(Records provided)
-- ==== Sys2Proof/Laws/Ops.lean ====
section
/-! SUPPORT. One lemma for each shared operation that says what it can do: the free bytes of OUT, reads of OUT after writes,
after a failure and after a copy, the literals' and the matches' common part, outcomes. -/
namespace Sys2Proof.Machine

/-! ## Free ranges -/

theorem drawnAt_append (rs qs : List DrawnRange) (a : Nat) :
    drawnAt (rs ++ qs) a = (drawnAt rs a).or (drawnAt qs a) := by
  induction rs with
  | nil => rfl
  | cons r rs ih =>
    simp only [List.cons_append, drawnAt]
    split <;> simp_all

theorem drawnAt_piece (lo hi draw a : Nat) :
    drawnAt (drawnPiece lo hi draw) a = if lo ≤ a ∧ a < hi then some draw else none := by
  unfold drawnPiece
  split
  · rfl
  · rw [if_neg (by omega)]
    rfl

/-- An erased address is known, the others are as before. -/
theorem drawnAt_erase (rs : List DrawnRange) (a b : Nat) :
    drawnAt (drawnErase rs a) b = if b = a then none else drawnAt rs b := by
  induction rs with
  | nil => simp [drawnErase, drawnAt]
  | cons r rs ih =>
    have hsplit : drawnErase (r :: rs) a = (if r.lo ≤ a ∧ a < r.hi then
        drawnPiece r.lo a r.draw ++ drawnPiece (a + 1) r.hi r.draw else [r]) ++ drawnErase rs a := by
      simp [drawnErase]
    rw [hsplit, drawnAt_append, ih]
    by_cases hr : r.lo ≤ a ∧ a < r.hi
    · rw [if_pos hr, drawnAt_append, drawnAt_piece, drawnAt_piece]
      by_cases hb : b = a
      · subst hb
        simp
      · rw [if_neg hb, if_neg hb]
        simp only [drawnAt]
        by_cases h1 : r.lo ≤ b ∧ b < r.hi
        · rw [if_pos h1]
          by_cases h2 : b < a
          · simp [h1.1, h2]
          · have h3 : a + 1 ≤ b := by omega
            simp [h2, h3, h1.2]
        · rw [if_neg h1, if_neg (by omega), if_neg (by omega)]
          rfl
    · rw [if_neg hr]
      by_cases hb : b = a
      · subst hb
        simp [drawnAt, hr]
      · rw [if_neg hb, if_neg hb]
        simp only [drawnAt]
        split <;> simp

/-- After a failure over `OUT[0..n-1]` those addresses are free values of it, the others are as before. -/
theorem drawnAt_cover (rs : List DrawnRange) (n draw a : Nat) :
    drawnAt (drawnCover rs n draw) a = if a < n then some draw else drawnAt rs a := by
  unfold drawnCover
  rw [drawnAt_append, drawnAt_piece]
  by_cases h : a < n
  · simp [h]
  · simp only [h, and_false, if_false, Option.none_or]
    induction rs with
    | nil => rfl
    | cons r rs ih =>
      rw [List.flatMap_cons, drawnAt_append, drawnAt_piece, ih]
      simp only [drawnAt]
      by_cases hr : r.lo ≤ a ∧ a < r.hi
      · rw [if_pos hr, if_pos (by omega)]
        rfl
      · rw [if_neg hr, if_neg (by omega)]
        rfl

theorem mem_drawnPiece {r : DrawnRange} {lo hi draw : Nat} (h : r ∈ drawnPiece lo hi draw) :
    r = ⟨lo, hi, draw⟩ ∧ lo < hi := by
  unfold drawnPiece at h
  split at h
  · exact ⟨by simpa using h, by assumption⟩
  · simp at h

/-- The ranges after an erase lie in ranges from before, and keep their failure. -/
theorem mem_drawnErase {r : DrawnRange} {rs : List DrawnRange} {a : Nat} (h : r ∈ drawnErase rs a) :
    ∃ q ∈ rs, q.lo ≤ r.lo ∧ r.hi ≤ q.hi ∧ r.draw = q.draw ∧ (r = q ∨ r.lo < r.hi) := by
  obtain ⟨q, hq, hr⟩ := List.mem_flatMap.mp h
  refine ⟨q, hq, ?_⟩
  split at hr
  · rename_i hin
    rcases List.mem_append.mp hr with hr | hr <;> obtain ⟨rfl, hlt⟩ := mem_drawnPiece hr
    · exact ⟨le_refl _, by simp only; omega, rfl, .inr hlt⟩
    · exact ⟨by simp only; omega, le_refl _, rfl, .inr hlt⟩
  · rw [List.mem_singleton.mp hr]
    exact ⟨le_refl _, le_refl _, rfl, .inl rfl⟩

/-! ## Reads of OUT -/

/-- What OUT reads after a write (R11, R48). -/
theorem State.readOut_writeOut (s : State) (a b : Nat) (v : Byte) :
    (s.writeOut a v).readOut b = if b = a then v else s.readOut b := by
  unfold State.readOut
  simp only [State.writeOut_outDrawn, State.writeOut_outMem, drawnAt_erase, Memory.read_write]
  by_cases h : b = a <;> simp [h]

/-- What OUT reads after the block's write at the cursor. -/
theorem State.readOut_putByte (s : State) (v : Byte) (b : Nat) :
    (s.putByte v).readOut b = if b = s.cur.toNat then v else s.readOut b :=
  State.readOut_writeOut s s.cur.toNat b v

/-- What OUT reads after a failure (R54, R132). -/
theorem State.readOut_raise (s : State) (c : Cause) (a : Nat) :
    (s.raise c).readOut a = if a < s.cfg.outLen.toNat then Config.outDraw s.draws a else s.readOut a := by
  unfold State.readOut
  simp only [State.raise_outDrawn, State.raise_outMem, drawnAt_cover]
  by_cases h : a < s.cfg.outLen.toNat
  · simp [h]
  · simp only [h, if_false]
    rw [Memory.read_dropBelow _ (by omega)]

/-! ## Copies -/

/-- A copy changes OUT and the cursor alone. -/
theorem copyBytes_frame (n offset : Nat) (s : State) :
    copyBytes n offset s = { s with
      outMem := (copyBytes n offset s).outMem
      outDrawn := (copyBytes n offset s).outDrawn
      cur := s.cur + BitVec.ofNat 32 n } := by
  induction n generalizing s with
  | zero => simp [copyBytes]
  | succ n ih =>
    rw [copyBytes, ih]
    simp only [State.putByte]
    congr 1
    rw [BitVec.add_assoc, ← BitVec.ofNat_add_ofNat n 1, BitVec.add_comm (BitVec.ofNat 32 n)]
    rfl

/-! ## The literals' and the matches' common part -/

/-- A literal that completes wrote its byte at a cursor below U. -/
theorem State.emit_next {s t : State} {v : Byte} (h : s.emit v = .next t) :
    s.cur.toNat < s.cfg.outLen.toNat ∧ t = s.putByte v := by
  unfold State.emit at h
  split at h
  · exact ⟨by assumption, by injection h with h; exact h.symm⟩
  · cases h

theorem State.emit_of_lt {s : State} (v : Byte) (h : s.cur.toNat < s.cfg.outLen.toNat) :
    s.emit v = .next (s.putByte v) := if_pos h

/-- No check of R119 raises exactly when the offset is 1 to `cur` and the length fits. -/
theorem checkMatch_none {s : State} {offset length : Nat} :
    checkMatch s offset length = none ↔
      offset ≠ 0 ∧ offset ≤ s.cur.toNat ∧ length ≤ s.cfg.outLen.toNat - s.cur.toNat := by
  unfold checkMatch
  repeat' split
  all_goals simp_all

/-- The length that a match runs with is R118's. -/
theorem matchLength_eq_some {base : Nat} {x : LenPart} {n : Nat} :
    matchLength base x = some n ↔ LengthIs base x n := by
  cases x <;> simp [matchLength, LengthIs, eq_comm]

/-- There is no length exactly for the invalid gamma field (R81). -/
theorem matchLength_eq_none {base : Nat} {x : LenPart} : matchLength base x = none ↔ x = .overflow := by
  cases x <;> simp [matchLength]

/-- What the common part of a match can do: fail, or copy a length of at least its baseline. -/
theorem State.runMatch_cases (s : State) (m : MatchOffset) (x : LenPart) :
    (∃ c, s.runMatch m x = s.raise c ∧
      (c = .gammaOverflow ∨ c = .offsetZero ∨ c = .offsetBeforeStart ∨ c = .lengthOverrun)) ∨
    (∃ n, matchLength m.base x = some n ∧ m.base ≤ n ∧ m.offset ≠ 0 ∧ m.offset ≤ s.cur.toNat ∧
      n ≤ s.cfg.outLen.toNat - s.cur.toNat ∧ s.runMatch m x = copyBytes n m.offset s) := by
  unfold State.runMatch
  split
  · exact .inl ⟨_, rfl, by simp⟩
  · rename_i n hn
    split
    · rename_i c hc
      refine .inl ⟨c, rfl, ?_⟩
      unfold checkMatch at hc
      split at hc
      · simp_all
      · split at hc
        · simp_all
        · split at hc <;> simp_all
    · rename_i hc
      obtain ⟨h1, h2, h3⟩ := checkMatch_none.mp hc
      refine .inr ⟨n, hn, ?_, h1, h2, h3, rfl⟩
      cases x <;> simp [matchLength] at hn <;> omega

/-! ## Fetches and outcomes -/

/-- A read of the stream goes on with its value or enters the failure it raises. -/
theorem State.fetch_cases {α : Type} (s : State) (f : Fetch α) (k : α → State → State) :
    (∃ a r, f s.rd = .ok a r ∧ s.fetch f k = k a (s.withReader r)) ∨
    (∃ c r, f s.rd = .error c r ∧ s.fetch f k = (s.withReader r).raise c) := by
  unfold State.fetch
  split
  · exact .inl ⟨_, _, by assumption, rfl⟩
  · exact .inr ⟨_, _, by assumption, rfl⟩

theorem mapNext_next {f : State → State} {o : Host.Outcome State Fault Refusal} {t : State}
    (h : mapNext f o = .next t) : ∃ s, o = .next s ∧ t = f s := by
  cases o <;> simp [mapNext] at h
  exact ⟨_, rfl, h.symm⟩

/-- After a token nothing changes but the phase, and that only from TOKEN to DONE. -/
theorem State.settle_cases (s : State) :
    (s.phase = .token ∧ s.cur = s.cfg.outLen ∧ s.settle = s.goto .done) ∨
    (¬(s.phase = .token ∧ s.cur = s.cfg.outLen) ∧ s.settle = s) := by
  unfold State.settle
  split
  · exact .inl ⟨by tauto, by tauto, rfl⟩
  · exact .inr ⟨by assumption, rfl⟩

/-- CLEAR's part: DONE and ERROR go to IDLE with an empty error record, other phases stay. -/
theorem State.acknowledge_cases (s : State) :
    ((s.phase = .done ∨ s.phase = .error) ∧ s.acknowledge = { s with phase := .idle, err := none }) ∨
    (¬(s.phase = .done ∨ s.phase = .error) ∧ s.acknowledge = s) := by
  unfold State.acknowledge
  split
  · exact .inl ⟨by assumption, rfl⟩
  · exact .inr ⟨by assumption, rfl⟩

/-! ## Rank rows -/

/-- A row after a promotion holds the same bytes. -/
theorem promote_perm (row : List Byte) {k : Nat} (hk : k < row.length) : (promote row k).Perm row := by
  unfold promote
  split
  · exact List.Perm.refl _
  · have h : row = row.take k ++ row.getD k 0 :: row.drop (k + 1) := by
      rw [List.getD_eq_getElem _ _ hk]
      simp
    conv_rhs => rw [h]
    exact List.perm_middle.symm

theorem rankRow_length : rankRow.length = 256 := by simp [rankRow]

/-- The table after a lookup: the context's row promoted, the others as before (R93). -/
theorem lookupAndPromote_rows (rt : Sparse (List Byte)) (c k : Byte) (b : Nat) :
    Sparse.get rankRow (lookupAndPromote rt c k).2 b =
      if b = c.toNat then promote (Sparse.get rankRow rt c.toNat) k.toNat else Sparse.get rankRow rt b :=
  Sparse.get_set _ _ _ _

end Sys2Proof.Machine
end

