/-! ## Steps and runs of the block -/

/-- Agreement is kept by one step of the block in every phase. The invariant gives the two facts that agreement does not
hold: the table's loop has not begun in ALIGN, and `B` is not 0 in TOKEN. -/
theorem Agree.blockStep (h : Agree s t) (hinv : s.Inv) : OutcomesAgree s.blockStep t.blockStep := by
  have hp' := h.phase
  cases hp : s.phase <;> rw [hp] at hp' <;> simp only [State.blockStep, hp, ← hp']
  case idle | done | error => exact .next h
  case init => exact .next (h.initStep hp)
  case prefixCopy => exact .next (h.prefixStep (by simp [hp]))
  case align =>
    obtain ⟨-, -, -, htix⟩ := hinv.at_phase hp
    exact .next (h.alignStep hp htix)
  case table => exact .next (h.tableStep hp)
  case build => exact .next (h.buildStep hp)
  case token => exact h.tokenStep (by simp [hp]) (hinv.at_phase hp).2.base

theorem Agree.blockStep_next (h : Agree s t) (hinv : s.Inv) (hs : s.blockStep = .next u) :
    ∃ u', t.blockStep = .next u' ∧ Agree u u' :=
  (hs ▸ h.blockStep hinv).exists_next

/-- A run begins with a step. -/
theorem blockRun_succ_next {n : Nat} (hrun : blockRun (n + 1) s = .next t) :
    ∃ u, s.blockStep = .next u ∧ blockRun n u = .next t := by
  rw [blockRun] at hrun
  split at hrun
  · exact ⟨_, by assumption, hrun⟩
  · cases hrun
  · cases hrun

/-- Two decodes that agree run alike, step for step. -/
theorem Agree.blockRun {n : Nat} (h : Agree s t) (hinv : s.Inv) (hrun : blockRun n s = .next u) :
    ∃ u', blockRun n t = .next u' ∧ Agree u u' := by
  induction n generalizing s t with
  | zero =>
    cases hrun
    exact ⟨t, rfl, h⟩
  | succ n ih =>
    obtain ⟨v, hstep, hrest⟩ := blockRun_succ_next hrun
    obtain ⟨v', hstep', hv⟩ := h.blockStep_next hinv hstep
    obtain ⟨u', hrest', hu⟩ := ih hv (blockStep_keepsInv hinv hstep) hrest
    exact ⟨u', (blockRun_succ hstep' n).trans hrest', hu⟩

/-! ## START (R103, R144) -/

theorem SameInputs.latch_eq (h : SameInputs s t) : s.latch = t.latch := by
  simp only [State.latch, h.format, h.image, h.baseLen, h.stride, h.inLen, h.outLen]

/-- IE is no input of a decode. -/
theorem SameInputs.withIe (h : SameInputs s t) (ie ie' : Bool) :
    SameInputs { s with ie := ie } { t with ie := ie' } := { h with }

/-- START gives every piece that a decode reads a fixed value or one of the inputs; no byte of OUT is behind the cursor,
and LEN has not been written. -/
theorem SameInputs.startInit (h : SameInputs s t) : Agree s.startInit t.startInit where
  par := h.par
  rd := rfl
  cur := rfl
  cfg := h.latch_eq
  phase := rfl
  lut := rfl
  rt := rfl
  oct := by rw [State.startInit_oct, State.startInit_oct, h.latch_eq]
  err := rfl
  tix := rfl
  code := rfl
  lensTable := nofun
  lensBuild := nofun
  input := h.input
  output := fun _ _ => nofun

end

/-- Settles O52: agreement is kept in every phase and established by START; a run is then an induction on its steps. -/
theorem decodeDependsOnItsInputsOnly : Obligations.DecodeDependsOnItsInputsOnly := by
  refine ⟨fun s s' t h _ hagree hs => hagree.blockStep_next h hs, fun s s' clear ie clear' ie' hb hb' hin => ?_,
    fun s s' clear ie clear' ie' n t h _ hb hb' hin => ?_⟩
  · exact ⟨_, _, exec_cmdStart_of_not_busy hb clear ie, exec_cmdStart_of_not_busy hb' clear' ie',
      (hin.withIe ie ie').startInit⟩
  · rintro ⟨u, hu, hrun⟩
    rw [exec_cmdStart_of_not_busy hb] at hu
    cases hu
    obtain ⟨t', hrun', hagree⟩ := (hin.withIe ie ie').startInit.blockRun (h.withIe ie).core.startInit hrun
    exact ⟨_, t', exec_cmdStart_of_not_busy hb' clear' ie', hrun', hagree⟩

end Sys2Proof.Machine

/-! SUPPORT. The FSM around the tokens: progress (O49), which step runs (O6), the commands (O10, O38 to O40), INIT (O44)
and PREFIX (O45). -/
namespace Sys2Proof.Machine

section
variable {s t : State}

/-! ## The cursor stays at most at U (R18, R47) -/

/-- No step of the block takes the cursor past U. -/
theorem BlockMove.cur_le (h : BlockMove s t) (hcur : s.cur.toNat ≤ s.cfg.outLen.toNat) :
    t.cur.toNat ≤ s.cfg.outLen.toNat := by
  cases h with
  | prefixByte v _ hlt _ =>
    have hU : s.cur.toNat < s.cfg.outLen.toNat := hlt.trans_le (min_le_right _ _)
    exact (State.putByte_cur_toNat (s := s.withReader { s.rd with ip := s.rd.ip + 1 }) v hU).trans_le hU
  | token r rt vs _ _ _ _ hfit =>
    rw [State.settle_cur, State.putBytes_cur_toNat (s := (s.withReader r).withRanks rt) hfit]
    exact hfit
  | _ => exact hcur

/-! ## INIT and PREFIX (R102, R105, R106) -/

theorem State.blockStep_of_init (hp : s.phase = .init) : s.blockStep = .next s.initStep := by
  simp only [State.blockStep, hp]

theorem State.initStep_of_badParam (hi : s.cfg.image = true) (hB : s.cfg.base = 0) :
    s.initStep = s.raise .badParam := if_pos ⟨hi, hB⟩
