-- ==== Sys2Proof/Machine/Dispatch.lean ====
section
/-! DEFINITION. One arm per instruction: each calls the meaning of its row of spec/opcode_table.json. -/

namespace Sys2Proof.Machine

def exec (i : Instr) (s : State) : Host.Outcome State Fault Refusal :=
  match i with
  | .config baud addr dePresent => Sys2Proof.Machine.execConfig baud addr dePresent s
  | .poll => Sys2Proof.Machine.execPoll s
  | .sendErr fc kind => Sys2Proof.Machine.execSendErr fc kind s
  | .sendRsp fc length offset => Sys2Proof.Machine.execSendRsp fc length offset s
  | .mread node fc start count => Sys2Proof.Machine.execMread node fc start count s
  | .mfetch n => Sys2Proof.Machine.execMfetch n s
  | .crc n => Sys2Proof.Machine.execCrc n s
  | .reservedOp w => Sys2Proof.Machine.execReservedOp w s
  | .wireReqReadHolding a => Sys2Proof.Machine.execWireReqReadHolding a s
  | .wireReqReadInput a => Sys2Proof.Machine.execWireReqReadInput a s
  | .wireReqOther a f => Sys2Proof.Machine.execWireReqOther a f s
  | .wireRspReadHolding a => Sys2Proof.Machine.execWireRspReadHolding a s
  | .wireRspReadInput a => Sys2Proof.Machine.execWireRspReadInput a s
  | .wireExc a f => Sys2Proof.Machine.execWireExc a f s
  | .wireRspOther a f => Sys2Proof.Machine.execWireRspOther a f s
  | .wireForeign a f => Sys2Proof.Machine.execWireForeign a f s

end Sys2Proof.Machine
end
(End Records provided)
§ What you have to do: Where in the entries above does the word "DrawnRange" appear? Copy each line that has it.

§ Written reply:
theorem drawnAt_append (rs qs : List DrawnRange) (a : Nat) :
theorem drawnAt_erase (rs : List DrawnRange) (a b : Nat) :
theorem drawnAt_cover (rs : List DrawnRange) (n draw a : Nat) :
theorem mem_drawnPiece {r : DrawnRange} {lo hi draw : Nat} (h : r ∈ drawnPiece lo hi draw) :
theorem mem_drawnErase {r : DrawnRange} {rs : List DrawnRange} {a : Nat} (h : r ∈ drawnErase rs a) :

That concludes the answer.